Does a recent N.J. Supreme Court decision mean the end of tax breaks for developers in Princeton?

In a recent ruling, Malanga vs. the Township of West Orange, the New Jersey Supreme Court ruled that West Orange improperly designated the site of its public library as an area in need of redevelopment under the Local Redevelopment and Housing Law.

The court reaffirmed that the standard for declaring a property or building in need of redevelopment must be that the property is “blighted.” But the town must also prove that the area is detrimental to the community and that there is a public purpose for redeveloping buildings. The Supreme Court also emphasized that the fact that a property is old or requires modernizing is not a confirmation of “blight.”

Why is this relevant to Princeton? In recent years, the Princeton Council has approved at least three properties — The Princeton Shopping Center, Princeton Theological Seminary, and Thanet — as Areas in Need of Redevelopment, primarily to enable property developers and owners to override existing zoning and secure tax breaks in the form of Payments In Lieu Of Taxes.

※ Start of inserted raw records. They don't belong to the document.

-- ==== Sys2Proof/Machine/Flags.lean ====
section
/-! DEFINITION. `FLAGS`, and what the sequencer reads of it and of `PHASE`: the register's layout
(spec/10_state.md rules R27 to R29), which command is accepted when (spec/45_engine.md rule R181),
and the number each named value of `PHASE`, `RESULT`, `CAUSE` and `KIND` is encoded as. -/

namespace Sys2Proof.Machine

/-- `FLAGS` as a host reads it: bit 0 `CTV`, bit 1 `BSV`, bit 2 `ES` (rule R27). -/
def State.flags (s : State) : BitVec 3 :=
  BitVec.ofNat 3 (s.ctv.toNat + 2 * s.bsv.toNat + 4 * s.es.toNat)

/-- `CTV <- 1` (rule R136). -/
def State.setCtv (s : State) : State := { s with ctv := true }

/-- `BSV <- 1` (rules R146 and R157). -/
def State.setBsv (s : State) : State := { s with bsv := true }

/-- The acceptance table of rule R181. -/
def accepts (i : Instr) (s : State) : Bool :=
  match i with
  | .clr => true
  | .cnt => s.phase = .idle
  | .par => s.phase = .idle
  | .cmp => s.phase = .idle
  | .dcm => s.phase = .idle
  | .bld => s.phase = .counted || s.phase = .parsed
  | .gen => s.phase = .treeBuilt && !s.ctv
  | .enc => s.phase = .treeBuilt && s.ctv && !s.bsv
  | .pck => s.phase = .treeBuilt && s.bsv
  | .ser => s.phase = .encoded
  | .upk => s.phase = .treeRebuilt && !s.bsv
  | .wlk => s.phase = .treeRebuilt && s.bsv
  | .emt => s.phase = .decoded

/-- The values of `PHASE` (rule R24). -/
def Phase.code : Phase → BitVec 4
  | .idle => 0#4
  | .counted => 1#4
  | .treeBuilt => 2#4
  | .encoded => 3#4
  | .written => 4#4
  | .parsed => 5#4
  | .treeRebuilt => 6#4
  | .decoded => 7#4
  | .failed => 8#4

/-- The values of `RESULT` (rules R32 and R200). -/
def Result.code : Result → BitVec 3
  | .ok => 0#3
  | .ioError => 1#3
  | .invalidInput => 2#3
  | .usageError => 3#3
  | .sequenceError => 4#3
  | .capacityError => 5#3

/-- The values of `CAUSE` (rule R202). -/
def Cause.code : Cause → BitVec 4
  | .none => 0#4
  | .emptyTable => 1#4
  | .truncated => 2#4
  | .padRange => 3#4
  | .nullChild => 4#4
  | .symCountRange => 5#4
  | .badFrequency => 6#4
  | .dupSymbol => 7#4
  | .payloadShort => 8#4
  | .extraPayload => 9#4
  | .midCode => 10#4
  | .countMismatch => 11#4
  | .noCode => 12#4
  | .capBits => 13#4
  | .capPay => 14#4
  | .capOut => 15#4

/-- The values of `KIND` (rule R46). -/
def Kind.code : Kind → BitVec 1
  | .leaf => 0#1
  | .internal => 1#1

end Sys2Proof.Machine
end

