-- ==== Sys2Proof/Machine/CodeGenerator.lean ====
section
/-! DEFINITION. The code table generator: `GEN` (spec/42_code_generator.md). -/

namespace Sys2Proof.Machine

/-- `visit(i, p)` of rule R136, writing to the table `t`. The first argument bounds the descent: a
path holds at most `CLEN_MAX` bits (rule R139); in an arena that is no tree the walk has no end and
is stuck. A `NIL` child is skipped (rule R138). -/
def visit (arena : Vector Node 511) : Nat → NodeIx → List Bit → CodeTable → Except Stop CodeTable
  | 0, _, _, _ => .error (.stuck .codeTooLong)
  | fuel + 1, i, p, t =>
    match recordAt arena i with
    | .error e => .error e
    | .ok nd =>
      match nd.kind with
      | .leaf => .ok (t.set nd.sym p)
      | .internal =>
        match (if nd.left ≠ nilIx then visit arena fuel nd.left (p ++ [false]) t else .ok t) with
        | .error e => .error e
        | .ok t' => if nd.right ≠ nilIx then visit arena fuel nd.right (p ++ [true]) t' else .ok t'

/-- The body of `GEN` (rule R136). -/
def genBody (s : State) : Except Stop State :=
  match visit s.node (clenMax + 1) s.root [] CodeTable.empty with
  | .error e => .error e
  | .ok t => .ok ({ s with clen := t.clen, cbits := t.cbits } : State).setCtv

/-- `GEN`, generate codes (rule R136). -/
def execGen (s : State) : StepResult := command (accepts .gen s) genBody s

end Sys2Proof.Machine
end

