-- ==== Sys2Proof/Machine/Container.lean ====
section
/-! DEFINITION. The container codec: `SER`, `PAR` (spec/44_container_codec.md; the layout is
spec/30_encoding.md rule R88). -/

namespace Sys2Proof.Machine

/-! ## SER -/

/-- One symbol entry: the symbol, then its frequency in 4 little-endian bytes (rule R90). -/
def entryBytes (f : Vector Count 256) (s : Byte) : List Byte := s :: leBytes 4 (entry f s).toNat

/-- The container of a table with `n` keys, a padding length and a payload (rules R88 and R166). -/
def containerBytes (f : Vector Count 256) (n pad : Nat) (payload : List Byte) : List Byte :=
  leBytes 2 n ++ ((keys f).flatMap (entryBytes f) ++ (BitVec.ofNat 8 pad :: payload))

/-- The body of `SER` (rule R166). -/
def serBody (s : State) : Except Stop State :=
  let n := s.symcnt.toNat
  let total := 3 + 5 * n + s.payLen.toNat
  if s.config.outCap < total then capacityError .capOut
  else if (keys s.freq).length ≠ n then .error (.stuck .tableMismatch)
  else .ok { s with
    out := s.out.store 0 (containerBytes s.freq n s.padLen.toNat s.payload),
    outLen := BitVec.ofNat 40 total, phase := .written }

/-- `SER`, serialize (rule R166). -/
def execSer (s : State) : StepResult := command (accepts .ser s) serBody s

/-! ## PAR -/

/-- `sint32(v)` (rule R12). -/
def sint32 (v : Nat) : Int := if v < 2 ^ 31 then v else (v : Int) - 2 ^ 32

/-- The loop of `PAR` over the symbol entries: `todo` entries from entry `k` on, into the scratch
table `F` (rules R170 and R172). -/
def parseEntries (s : State) : (todo k : Nat) → Vector Count 256 → Except Stop (Vector Count 256)
  | 0, _, F => .ok F
  | todo + 1, k, F =>
    let sy := s.byteAt .inp (2 + 5 * k)
    let f := sint32 (s.memRead .inp (3 + 5 * k) 4)
    if f ≤ 0 then invalidInput .badFrequency
    else if (entry F sy).toNat ≠ 0 then invalidInput .dupSymbol
    else parseEntries s todo (k + 1) (setEntry F sy (BitVec.ofNat 32 f.toNat))

/-- The body of `PAR`, its checks in the order of rule R170. -/
def parBody (s : State) : Except Stop State :=
  let len := s.inLen.toNat
  if len < 2 then invalidInput .truncated
  else
    let n := s.memRead .inp 0 2
    if 256 < n then invalidInput .symCountRange
    else if len < 2 + 5 * n + 1 then invalidInput .truncated
    else
      match parseEntries s n 0 (Vector.replicate 256 0#32) with
      | .error e => .error e
      | .ok F =>
        let p := (s.byteAt .inp (2 + 5 * n)).toNat
        let m := len - (3 + 5 * n)
        if p < 1 ∨ 8 < p then invalidInput .padRange
        else if n = 0 ∧ 0 < m then invalidInput .extraPayload
        else if s.config.payCap < m then capacityError .capPay
        else
          let payload := (List.range m).map fun i => s.byteAt .inp (3 + 5 * n + i)
          let t := { s with
            freq := F, symcnt := BitVec.ofNat 9 n, padLen := BitVec.ofNat 4 p,
            pay := s.pay.store 0 payload, payLen := BitVec.ofNat 40 m }
          if 0 < n then .ok { t with phase := .parsed }
          else .ok { t with dLen := 0#40, phase := .decoded }

/-- `PAR`, parse (rule R170). -/
def execPar (s : State) : StepResult := command (accepts .par s) parBody s

end Sys2Proof.Machine
end

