-- ==== Sys2Proof/Machine/Core.lean ====
section
/-! DEFINITION. The machine behind the host's interface. -/

def Sys2Proof.core : Host.Core :=
  { State := Sys2Proof.Machine.State, Fault := Sys2Proof.Machine.Fault,
    Refusal := Sys2Proof.Machine.Refusal, step := Sys2Proof.Machine.step,
    reset := Sys2Proof.Machine.State.reset }
end

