/-! ## CNT -/

/-- Rule R111, with rule R113 for the empty input: the counts, their number, their sum, and the
frame. -/
def Obligations.CountCountsTheInput : Prop :=
  ∀ s : State, s.phase = .idle → s.config.legal = true → s.inLen.toNat ≤ s.config.inCap →
    ∃ t, exec .cnt s = .next t ∧
      (∀ sy, (entry t.freq sy).toNat = s.input.count sy) ∧
      t.symcnt.toNat = s.input.dedup.length ∧ freqSum t.freq = s.inLen.toNat ∧
      (s.inLen ≠ 0#40 → t = { s with
        freq := t.freq, symcnt := t.symcnt, phase := .counted, result := .ok, cause := .none }) ∧
      (s.inLen = 0#40 → t = { s with
        freq := t.freq, symcnt := t.symcnt, padLen := 8#4, payLen := 0#40, phase := .encoded,
        result := .ok, cause := .none }) ∧
      ∀ sp a, t.byteAt sp a = s.byteAt sp a

/-- Rules R95, R113 and R168: the empty input is counted straight to Encoded, and `SER` then writes
the empty container `00 00 08`; `CMP` does the same in one command. -/
def Obligations.EmptyInputGivesTheEmptyContainer : Prop :=
  ∀ s : State, s.Inv → s.phase = .idle → s.inLen = 0#40 →
    ∃ t u, exec .cnt s = .next t ∧ t.phase = .encoded ∧ t.symcnt = 0#9 ∧ t.padLen = 8#4 ∧
      t.payLen = 0#40 ∧ t.root = nilIx ∧ t.nnodes = 0#10 ∧ t.ctv = false ∧ t.bsv = false ∧
      t.bitLen = 0#40 ∧ (∀ sy, entry t.freq sy = 0#32) ∧
      exec .ser t = .next u ∧ u.phase = .written ∧ u.output = [0x00#8, 0x00#8, 0x08#8] ∧
      exec .cmp s = .next u

/-! ## BLD -/

/-- Rule R125: the tree of exactly one key. -/
def Obligations.BuildOfOneKey : Prop :=
  ∀ (s : State) (sy : Byte), s.phase = .counted ∨ s.phase = .parsed → s.symcnt = 1#9 →
    keys s.freq = [sy] →
    ∃ t, exec .bld s = .next t ∧
      (∃ nd ∈ t.node[0]?, nd.IsLeaf sy (entry s.freq sy).toNat) ∧
      (∃ nd ∈ t.node[1]?, nd.IsInternal 0 511 (entry s.freq sy).toNat) ∧
      (∀ nd ∈ t.node.toList.drop 2, nd = Node.zero) ∧ t.nnodes = 2#10 ∧ t.root = 1#9 ∧
      t = { s with
        node := t.node, nnodes := t.nnodes, root := t.root, result := .ok, cause := .none,
        phase := if s.phase = .counted then .treeBuilt else .treeRebuilt } ∧
      ∀ sp a, t.byteAt sp a = s.byteAt sp a

/-- Rules R122, R123, R124 and R127: with two keys or more, the Leaves come first; each further
record joins the two lowest of the records not joined before it, by weight and then by index, the
lowest on the left; its weight is their sum. -/
def Obligations.BuildJoinsTheTwoLowest : Prop :=
  ∀ s : State, s.phase = .counted ∨ s.phase = .parsed → 2 ≤ s.symcnt.toNat →
    (keys s.freq).length = s.symcnt.toNat →
    ∃ t, exec .bld s = .next t ∧ LeavesFirst s.freq t.node ∧
      t.nnodes.toNat = 2 * s.symcnt.toNat - 1 ∧ t.root.toNat = 2 * s.symcnt.toNat - 2 ∧
      (∀ i < 2 * s.symcnt.toNat - 1, s.symcnt.toNat ≤ i → ∃ a b,
        (∃ nd ∈ t.node[i]?, nd.IsInternal a b (weightAt t.node a + weightAt t.node b)) ∧
        a < i ∧ b < i ∧
        (∀ j < i, ¬ IsChild t.node j a ∧ ¬ IsChild t.node j b) ∧
        (weightAt t.node a < weightAt t.node b ∨
          (weightAt t.node a = weightAt t.node b ∧ a < b)) ∧
        ∀ c < i, (∀ j < i, ¬ IsChild t.node j c) → c ≠ a → c ≠ b →
          weightAt t.node b < weightAt t.node c ∨
            (weightAt t.node b = weightAt t.node c ∧ b < c)) ∧
      (∀ nd ∈ t.node.toList.drop t.nnodes.toNat, nd = Node.zero) ∧
      t = { s with
        node := t.node, nnodes := t.nnodes, root := t.root, result := .ok, cause := .none,
        phase := if s.phase = .counted then .treeBuilt else .treeRebuilt } ∧
      ∀ sp a, t.byteAt sp a = s.byteAt sp a

/-- Rules R48 and R49: after `BLD` the tree invariant holds, and the root's weight is the sum of all
frequencies. -/
def Obligations.BuildLeavesTheTreeInvariant : Prop :=
  ∀ s : State, s.phase = .counted ∨ s.phase = .parsed → 1 ≤ s.symcnt.toNat →
    (keys s.freq).length = s.symcnt.toNat →
    ∃ t, exec .bld s = .next t ∧ t.result = .ok ∧ t.TreeInvariant ∧
      weightAt t.node t.root.toNat = freqSum s.freq

/-- Rule R126: the builder fails on an empty table. -/
def Obligations.BuildOfNoKeyFails : Prop :=
  ∀ s : State, s.phase = .counted ∨ s.phase = .parsed → s.symcnt = 0#9 →
    exec .bld s = .next (failed s .invalidInput .emptyTable)

/-! ## GEN -/

/-- Rules R136, R137, R138 and R139: in a state with the tree invariant `GEN` completes; the code of
a key is the path to its Leaf, of 1 to 255 bits, at most one bit less than there are keys, and one
bit 0 for a single key; no other symbol has a code; and the frame. -/
def Obligations.GenerateAssignsThePaths : Prop :=
  ∀ s : State, s.phase = .treeBuilt → s.ctv = false → s.TreeInvariant →
    ∃ t, exec .gen s = .next t ∧ t.CodesOfTree ∧
      (∀ sy, keys s.freq = [sy] → t.code sy = [false]) ∧
      (∀ sy, (entry t.clen sy).toNat ≤ max 1 (s.symcnt.toNat - 1)) ∧
      t = { s with
        clen := t.clen, cbits := t.cbits, ctv := true, result := .ok, cause := .none } ∧
      ∀ sp a, t.byteAt sp a = s.byteAt sp a

/-- Rule R140 (b): after `GEN` no code is a prefix of another. -/
def Obligations.CodesArePrefixFree : Prop :=
  ∀ s t : State, s.phase = .treeBuilt → s.TreeInvariant → exec .gen s = .next t → t.result = .ok →
    ∀ x ∈ keys t.freq, ∀ y ∈ keys t.freq, x ≠ y → ¬ t.code x <+: t.code y

/-! ## ENC -/

/-- Rule R146: `ENC` lays down the concatenation of the codes of the input bytes, in order. -/
def Obligations.EncodeConcatenatesTheCodes : Prop :=
  ∀ s : State, s.phase = .treeBuilt → s.ctv = true → s.bsv = false → s.config.legal = true →
    (∀ b ∈ s.input, s.code b ≠ []) → (s.input.flatMap s.code).length ≤ s.config.bitsCap →
    ∃ t, exec .enc s = .next t ∧ t.bitSeq = s.input.flatMap s.code ∧
      t.bitLen.toNat = (s.input.map fun b => (entry s.clen b).toNat).sum ∧
      (∀ a, t.bitLen.toNat ≤ a → t.bitAt a = s.bitAt a) ∧
      t = { s with
        bits := t.bits, bitLen := t.bitLen, bsv := true, result := .ok, cause := .none } ∧
      ∀ sp a, t.byteAt sp a = s.byteAt sp a

/-- Rules R148, R149 and R209: at the first input byte that has no code, or whose code would pass the
capacity, `ENC` fails with `NoCode`, tested first, or `CapBits`. -/
def Obligations.EncodeStopsAtTheFirstBadByte : Prop :=
  ∀ (s : State) (done : List Byte) (b : Byte) (rest : List Byte),
    s.phase = .treeBuilt → s.ctv = true → s.bsv = false → s.input = done ++ b :: rest →
    (∀ x ∈ done, s.code x ≠ []) → (done.flatMap s.code).length ≤ s.config.bitsCap →
    (s.code b = [] → exec .enc s = .next (failed s .invalidInput .noCode)) ∧
    (s.code b ≠ [] → s.config.bitsCap < (done.flatMap s.code).length + (s.code b).length →
      exec .enc s = .next (failed s .capacityError .capBits))

/-! ## PCK and UPK -/

/-- Rules R61, R151, R152 and R153: the padding length, the number of payload bytes, and every bit of
every payload byte, most significant bit first, the filler bits 0. -/
def Obligations.PackPlacesTheBits : Prop :=
  ∀ s : State, s.phase = .treeBuilt → s.bsv = true → s.config.legal = true →
    s.bitLen.toNat < 8 * s.config.payCap →
    ∃ t, exec .pck s = .next t ∧ t.padLen.toNat = 8 - s.bitLen.toNat % 8 ∧
      t.payLen.toNat = s.bitLen.toNat / 8 + 1 ∧
      (∀ k < t.payLen.toNat, ∀ j < 8, (t.byteAt .pay k).getLsbD (7 - j) =
        if 8 * k + j < s.bitLen.toNat then s.bitAt (8 * k + j) else false) ∧
      (∀ a, t.payLen.toNat ≤ a → t.byteAt .pay a = s.byteAt .pay a) ∧
      t = { s with
        pay := t.pay, padLen := t.padLen, payLen := t.payLen, phase := .encoded, result := .ok,
        cause := .none }
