-- ==== Sys2Proof/Laws/Builder.lean ====
section
/-! SUPPORT. What the parts of the tree builder compute: the Leaves, the choice of the lowest node,
which records a round of the merge loop writes. -/

namespace Sys2Proof.Machine

/-! ## The Leaves -/

/-- Writing the Leaves of `ks` from record `k` on. -/
theorem writeLeaves_getElem? (f : Vector Count 256) (ks : List Byte) (k : Nat)
    (arena : Vector Node 511) (hk : k + ks.length ≤ 511) (i : Nat) :
    (writeLeaves f ks k arena)[i]? =
      if k ≤ i then (if h : i - k < ks.length then some (leafNode f ks[i - k]) else arena[i]?)
      else arena[i]? := by
  induction ks generalizing k arena with
  | nil => simp [writeLeaves]
  | cons s ks ih =>
    rw [List.length_cons] at hk
    rw [writeLeaves, ih (k + 1) _ (by omega), Vector.getElem?_setIfInBounds]
    by_cases h : i = k
    · subst h
      have h1 : ¬ i + 1 ≤ i := by omega
      have h2 : i < 511 := by omega
      simp [h1, h2]
    · by_cases h1 : k ≤ i
      · obtain ⟨j, rfl⟩ : ∃ j, i = k + 1 + j := ⟨i - (k + 1), by omega⟩
        have h2 : k + 1 + j - k = j + 1 := by omega
        have h3 : k + 1 + j - (k + 1) = j := by omega
        have h4 : ¬ k = k + 1 + j := by omega
        have h5 : k ≤ k + 1 + j := by omega
        have h6 : k + 1 ≤ k + 1 + j := by omega
        simp [h2, h4, h5]
      · have h2 : ¬ k + 1 ≤ i := by omega
        have h3 : ¬ k = i := fun e => h e.symm
        simp [h1, h2, h3]

/-- Record `i` of the arena of the Leaves: the Leaf of the `i`-th key, or zero (rules R122, R131). -/
theorem leafArena_getElem? (f : Vector Count 256) (i : Nat) (hi : i < 511) :
    (leafArena f)[i]? =
      some (if h : i < (keys f).length then leafNode f (keys f)[i] else Node.zero) := by
  have hk := keys_length_le f
  rw [leafArena, writeLeaves_getElem? f (keys f) 0 _ (by omega)]
  by_cases h : i < (keys f).length
  · simp [h]
  · simp [h, hi]

/-! ## The lowest node -/

/-- `before` is the strict order of (weight, index) (rule R14). -/
theorem before_iff (arena : Vector Node 511) (i j : Nat) :
    before arena i j = true ↔ weightAt arena i < weightAt arena j ∨
      (weightAt arena i = weightAt arena j ∧ i < j) := by
  simp [before]

/-- Two different nodes are ordered one way. -/
theorem before_total (arena : Vector Node 511) {i j : Nat} (h : i ≠ j) :
    before arena i j = true ∨ before arena j i = true := by
  rw [before_iff, before_iff]
  omega

theorem before_trans (arena : Vector Node 511) {i j k : Nat} (h : before arena i j = true)
    (h' : before arena j k = true) : before arena i k = true := by
  rw [before_iff] at *
  omega

/-- The lowest of a non-empty set is a member, and before every other member. -/
theorem lowest_spec (arena : Vector Node 511) (i : Nat) (A : List Nat) :
    lowest arena i A ∈ i :: A ∧
      ∀ c ∈ i :: A, c ≠ lowest arena i A → before arena (lowest arena i A) c = true := by
  induction A generalizing i with
  | nil => simp [lowest]
  | cons j A ih =>
    have hstep : lowest arena i (j :: A) = lowest arena (if before arena j i then j else i) A := rfl
    by_cases hb : before arena j i = true
    · rw [hstep, if_pos hb]
      obtain ⟨hm, hl⟩ := ih j
      refine ⟨List.mem_cons_of_mem _ hm, fun c hc hne => ?_⟩
      rcases List.mem_cons.1 hc with rfl | hc
      · by_cases hj : lowest arena j A = j
        · rwa [hj]
        · exact before_trans arena (hl j (by simp) fun e => hj e.symm) hb
      · exact hl c hc hne
    · rw [hstep, if_neg hb]
      obtain ⟨hm, hl⟩ := ih i
      refine ⟨?_, fun c hc hne => ?_⟩
      · rcases List.mem_cons.1 hm with hm | hm
        · rw [hm]; simp
        · simp [hm]
      · rcases List.mem_cons.1 hc with rfl | hc
        · exact hl c (by simp) hne
        · rcases List.mem_cons.1 hc with rfl | hc
          · by_cases hci : c = i
            · exact hl c (by simp [hci]) hne
            · have hic := (before_total arena hci).resolve_left hb
              by_cases hj : lowest arena i A = i
              · rwa [hj]
              · exact before_trans arena (hl i (by simp) fun e => hj e.symm) hic
          · exact hl c (by simp [hc]) hne
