/-- A symbol has at most one code. -/
theorem State.TreeInvariant.code_unique {s : State} (h : s.TreeInvariant) {q q' : List Bit} {sy : Byte}
    (hq : IsCode s.node s.root q sy) (hq' : IsCode s.node s.root q' sy) : q = q' := by
  obtain ⟨j, hj, hk⟩ := h.code_key hq
  obtain ⟨j', hj', hk'⟩ := h.code_key hq'
  have hlt : j.toNat < (keys s.freq).length := (List.getElem?_eq_some_iff.1 hk).1
  have : j.toNat = j'.toNat := (List.getElem?_inj hlt (keys_nodup s.freq)).1 (hk.trans hk'.symm)
  obtain rfl : j = j' := BitVec.eq_of_toNat_eq this
  exact h.path_unique hj hj'

/-- Every key has a code of at least one bit. -/
theorem State.TreeInvariant.code_exists {s : State} (h : s.TreeInvariant) {sy : Byte}
    (hsy : sy ∈ keys s.freq) : ∃ q, q ≠ [] ∧ IsCode s.node s.root q sy := by
  obtain ⟨k, hk, rfl⟩ := List.getElem_of_mem hsy
  have hc := h.count
  have hle := h.count_le
  have hr := h.root_eq
  have hk9 : (BitVec.ofNat 9 k).toNat = k := by
    rw [BitVec.toNat_ofNat]; exact Nat.mod_eq_of_lt (by omega)
  have hkr : k < s.root.toNat := by split at hr <;> omega
  obtain ⟨q, hq⟩ := h.path_exists (BitVec.ofNat 9 k) (by omega)
  obtain ⟨nd, hnd, hl⟩ := h.leaves k hk
  refine ⟨q, ?_, _, hq, nd, by rw [hk9]; exact hnd, hl.1, hl.2.1⟩
  rintro rfl
  simp only [follow_nil, Option.some.injEq] at hq
  rw [hq] at hkr
  omega

end Sys2Proof.Machine
end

Given that Princeton has a shortage of buildable land that generally sells at a premium, there are few to no properties that even come close to the standard for being “blighted.”

What’s more, the recent Princeton Theological Seminary properties illustrate this issue perfectly. Of the 10 seminary properties that were included in the Area in Need of Redevelopment, one was a playing field and others were used for residential, recreational, and even conference use. The Area in Need of Redevelopment approval resulted in several historic buildings being demolished and the properties being offered to a developer who is looking for favorable zoning and a tax break. The remaining properties, all of which are in use, including the playing field, still fall under the Area in Need of Redevelopment designation.

The court has highlighted that these types of Area in Need of Redevelopment designations are clearly in violation of the law and represent an overly broad interpretation of the law that has been so enthusiastically embraced by developers.

What should be done?

To respect this ruling, existing Area in Need of Redevelopment approvals should be reviewed, and where relevant, should be corrected to comply with the proper interpretation of the law. This would include, for projects not approved, not negotiating further PILOT agreements that negatively impact school funding and property taxes. The redevelopment of the properties should also comply with the underlying existing zoning. For properties that are presently in use, including playing fields, the Area in Need of Redevelopment should be rescinded, and the properties should revert to their underlying zoning, making them subject to normal planning processes. This represents an opportunity for the Princeton Council to redirect development towards affordable housing, realigning development with the public interest and using tax breaks to encourage developers to prioritize affordable development.

While this decision sets a precedent and highlights the importance of ensuring that Area in Need of Redevelopment designations are made in accordance with the law and serve a true public interest, it does not automatically prohibit the use of ANR designations in the state. Instead, it calls for greater scrutiny, transparency, and adherence to legal standards when making such designations.

Mike Head
Hibben Road

One Comment

  1. I agree completely that classifying these areas in Princeton, none of which are in the last “blighted”, as in need of redevelopment was not accurate or fair to the surrounding communities. In particular, I live near the shopping center. Having moved around a fair bit in my life, this is one of the nicest communities I have ever lived in–walkable and safe. In need of redevelopment? Not at all.